# Goat proof plants



## freedomfrom4 (Jul 27, 2009)

We moved into a new house that has lots of flower beds. We like to let the goats out some times but ya know a herd of goats is hard to deter off 100+ feet of yummyness. Right now when the goats get loose they think the flower beds are thier own personal smorgasbord. So I need plants that won't kill the goats, but taste real bad to them. If it gets to be august and the goats devour my hubbys pretty flowers after a seasons long of hard work he might require a sacrifice.  I know that when we had lots of deer they wouldn't eat the Daliah's, but loved Calla lilly's so there has to be stuff that the goats won't eat too. 

Oh and there are so many plants around. I'm not even able to identify most of them. How do I figure out what is poisonous to the goats and what isn't?


----------



## suzyhomemaker09 (Sep 24, 2004)

There are lists of plants that are poisonous to goats all over the Internets 

As far as something a goat won't eat? I do not think there is such a thing....

you can start your list here



http://www.fiascofarm.com/goats/poisonousplants.htm


----------



## motdaugrnds (Jul 3, 2002)

You may wind up having to do what we did, i.e. choose a type of fencing that looks good with your house but that a goat will not (cannot) get over or stick its head through. 

We let our "small" herd of dairy goats roam over the entire place (parameter completely fenced) and, instead of fencing in the goats, we put fencing around what we don't want them to touch.


----------



## starletblue (May 3, 2013)

We have Calla Lilies and our goats leave them completely alone. That's about the only thing they don't touch on our property!


----------



## Alice In TX/MO (May 10, 2002)

Welded metal plants.


----------



## K Epp (Jan 7, 2013)

Mine haven't touched the Calla Lilly, Peony, Hosta, Amaryllis, Iris or Day Lilly. Occasionally eat blooms of Petunias. I put chicken wire around the frame that I use on the Peony to keep them from falling over, but that was to keep the chickens from eating the shoots as they come up. I didn't do a lot of planting this year because I didn't want to waste the money on them eating it. I planted several pot and that way I can rotate them. Now they ate every leaf of my hibiscus. I moved out side the gate of my fenced in yard. So now the gate is decorated instead of the porch. I have found I can spray them with the hose and break them from certain areas, but you have to stay on top of it. I wonder if there is a motion censored water source you could use to protect the beds?


----------



## bcadybug (Jul 2, 2009)

lol.... Alice..... that made me giggle!

They eat everything at my place...... therefore I have no landscaping to speak of. Gardens are fenced to keep critters out.

Val


----------



## where I want to (Oct 28, 2008)

So far they haven't eaten Douglas Iris, big redwood trees (they eat the bark and leaves of the small one) and ................ I'm sure there must have been something else........yes- english daisies.


----------



## Grayson6711 (Apr 7, 2013)

Mine don't eat the wild calla Lilly's that are all over.


----------



## KSALguy (Feb 14, 2006)

if you let the goats out then fence in the plants,


----------



## Alice In TX/MO (May 10, 2002)

These are goat proof.


----------



## BackfourtyMI. (Sep 3, 2007)

Alice I Love that metal Flower Art, so Cool!

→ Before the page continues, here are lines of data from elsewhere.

/-- R201 and R211: over a run of `n` ticks each count goes down by `n` and stops at 0, so an armed timer's expiry is enabled
after the run exactly when its count was at most `n`. Conventions of the model: entries 1 and 6 of its log. -/
def Obligations.ExpiryWaitsForItsDuration : Prop :=
  ∀ (n : Nat) (s : State), s.fault = .none →
    let down := fun (armed : Bool) (rem : Word) => if armed then BitVec.ofNat 32 (rem.toNat - n) else rem
    Sys2Proof.core.run n { s with cmds := List.replicate n (encode s.cfg.layout .tick) } =
      .next { s with
        cmds := []
        ptRem := down s.ptArmed s.ptRem
        toRem := down s.toArmed s.toRem
        resp := if n = 0 then s.resp else some (.returned .ok 0) } ∧
    (s.ptArmed = true →
      (enabled .pollExpire { s with ptRem := down s.ptArmed s.ptRem } = true ↔ s.ptRem.toNat ≤ n)) ∧
    (s.toArmed = true →
      (enabled .txtoExpire { s with toRem := down s.toArmed s.toRem } = true ↔ s.toRem.toNat ≤ n))

/-- R206: `POLL_EXPIRE`: not enabled before the count is 0; dropped while a unit is pending in `DEFERRED` mode; scheduled
with the sources masked when none is; run between mask and unmask in `INLINE` mode; re-armed in every case (a frame on a
full ring is in CalloutOnAFullRingFaults). Conventions of the model: entries 4, 6, 7, 9, 10, 30 and 35 of its log. -/
def Obligations.PollExpireRule : Prop :=
  ∀ s : State, s.fault = .none →
    ((s.ptArmed = false ∨ s.ptRem ≠ 0) → exec .pollExpire s = .next (s.refused .pollExpire .eNotEnabled)) ∧
    (s.ptArmed = true → s.ptRem = 0 →
      (s.cfg.mode = .deferred → s.dslot ≠ none →
        exec .pollExpire s = .next { s with ptRem := s.cfg.pollPeriod, resp := some (.returned .ok 0) }) ∧
      (s.cfg.mode = .deferred → s.dslot = none →
        exec .pollExpire s =
          .next { s with ptRem := s.cfg.pollPeriod, imr := 0, dslot := some .pollWork,
                         trace := s.trace ++ [.regW .imr 0], resp := some (.returned .ok 0) }) ∧
      (s.cfg.mode = .inline → Shape s → s.calloutHasRoom →
        ∃ t, AfterCallout .timerHook { s with ptArmed := false, imr := 0, trace := s.trace ++ [.regW .imr 0] } t ∧
          exec .pollExpire s =
            .next { t with ptArmed := true, ptRem := s.cfg.pollPeriod, imr := 0x7F,
                           trace := t.trace ++ [.regW .imr (statusWord s.cfg.layout 0x7F)],
                           resp := some (.returned .ok 0) }))

/-- R207 and R210 (W2): `TXTO_EXPIRE`: not enabled before the count is 0; it does not re-arm; exactly one recovery poll, at
once between mask and unmask (`INLINE`; a frame on a full ring is in CalloutOnAFullRingFaults) or as a unit in place of any
pending one (`DEFERRED`). Conventions of the model: entries 4, 6, 7, 9, 10, 30 and 35 of its log. -/
def Obligations.TxtoExpireRule : Prop :=
  ∀ s : State, s.fault = .none →
    ((s.toArmed = false ∨ s.toRem ≠ 0) → exec .txtoExpire s = .next (s.refused .txtoExpire .eNotEnabled)) ∧
    (s.toArmed = true → s.toRem = 0 →
      (s.cfg.mode = .deferred →
        exec .txtoExpire s =
          .next { s with toArmed := false, imr := 0, dslot := some .txTimeoutWork, trace := s.trace ++ [.regW .imr 0],
                         resp := some (.returned .ok 0) }) ∧
      (s.cfg.mode = .inline → Shape s → s.calloutHasRoom →
        ∃ t, AfterCallout .poll { s with toArmed := false, imr := 0, trace := s.trace ++ [.regW .imr 0] } t ∧
          exec .txtoExpire s =
            .next { t with imr := 0x7F, trace := t.trace ++ [.regW .imr (statusWord s.cfg.layout 0x7F)],
                           resp := some (.returned .ok 0) }))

I have a lot of flower beds, tons of flowers & bushes & I don't want the goats eating my landscaping because so many of them can make them sick & I like them.
I say put up fencing so the goats can't get to your flower beds.


----------



## Cygnet (Sep 13, 2004)

They don't seem to touch the wild chrysanthemums (which look like little daisies) around here, but there's lots of other things to eat.

Bet they'd leave lantana alone -- elk do.


----------



## Whisperwindkat (May 28, 2009)

Mine won't eat lemon balm, catnip nor peppermint. Everything else is fair game. They completely wiped out my daffodils that grow along the driveway and day lilies were eaten to the ground.


----------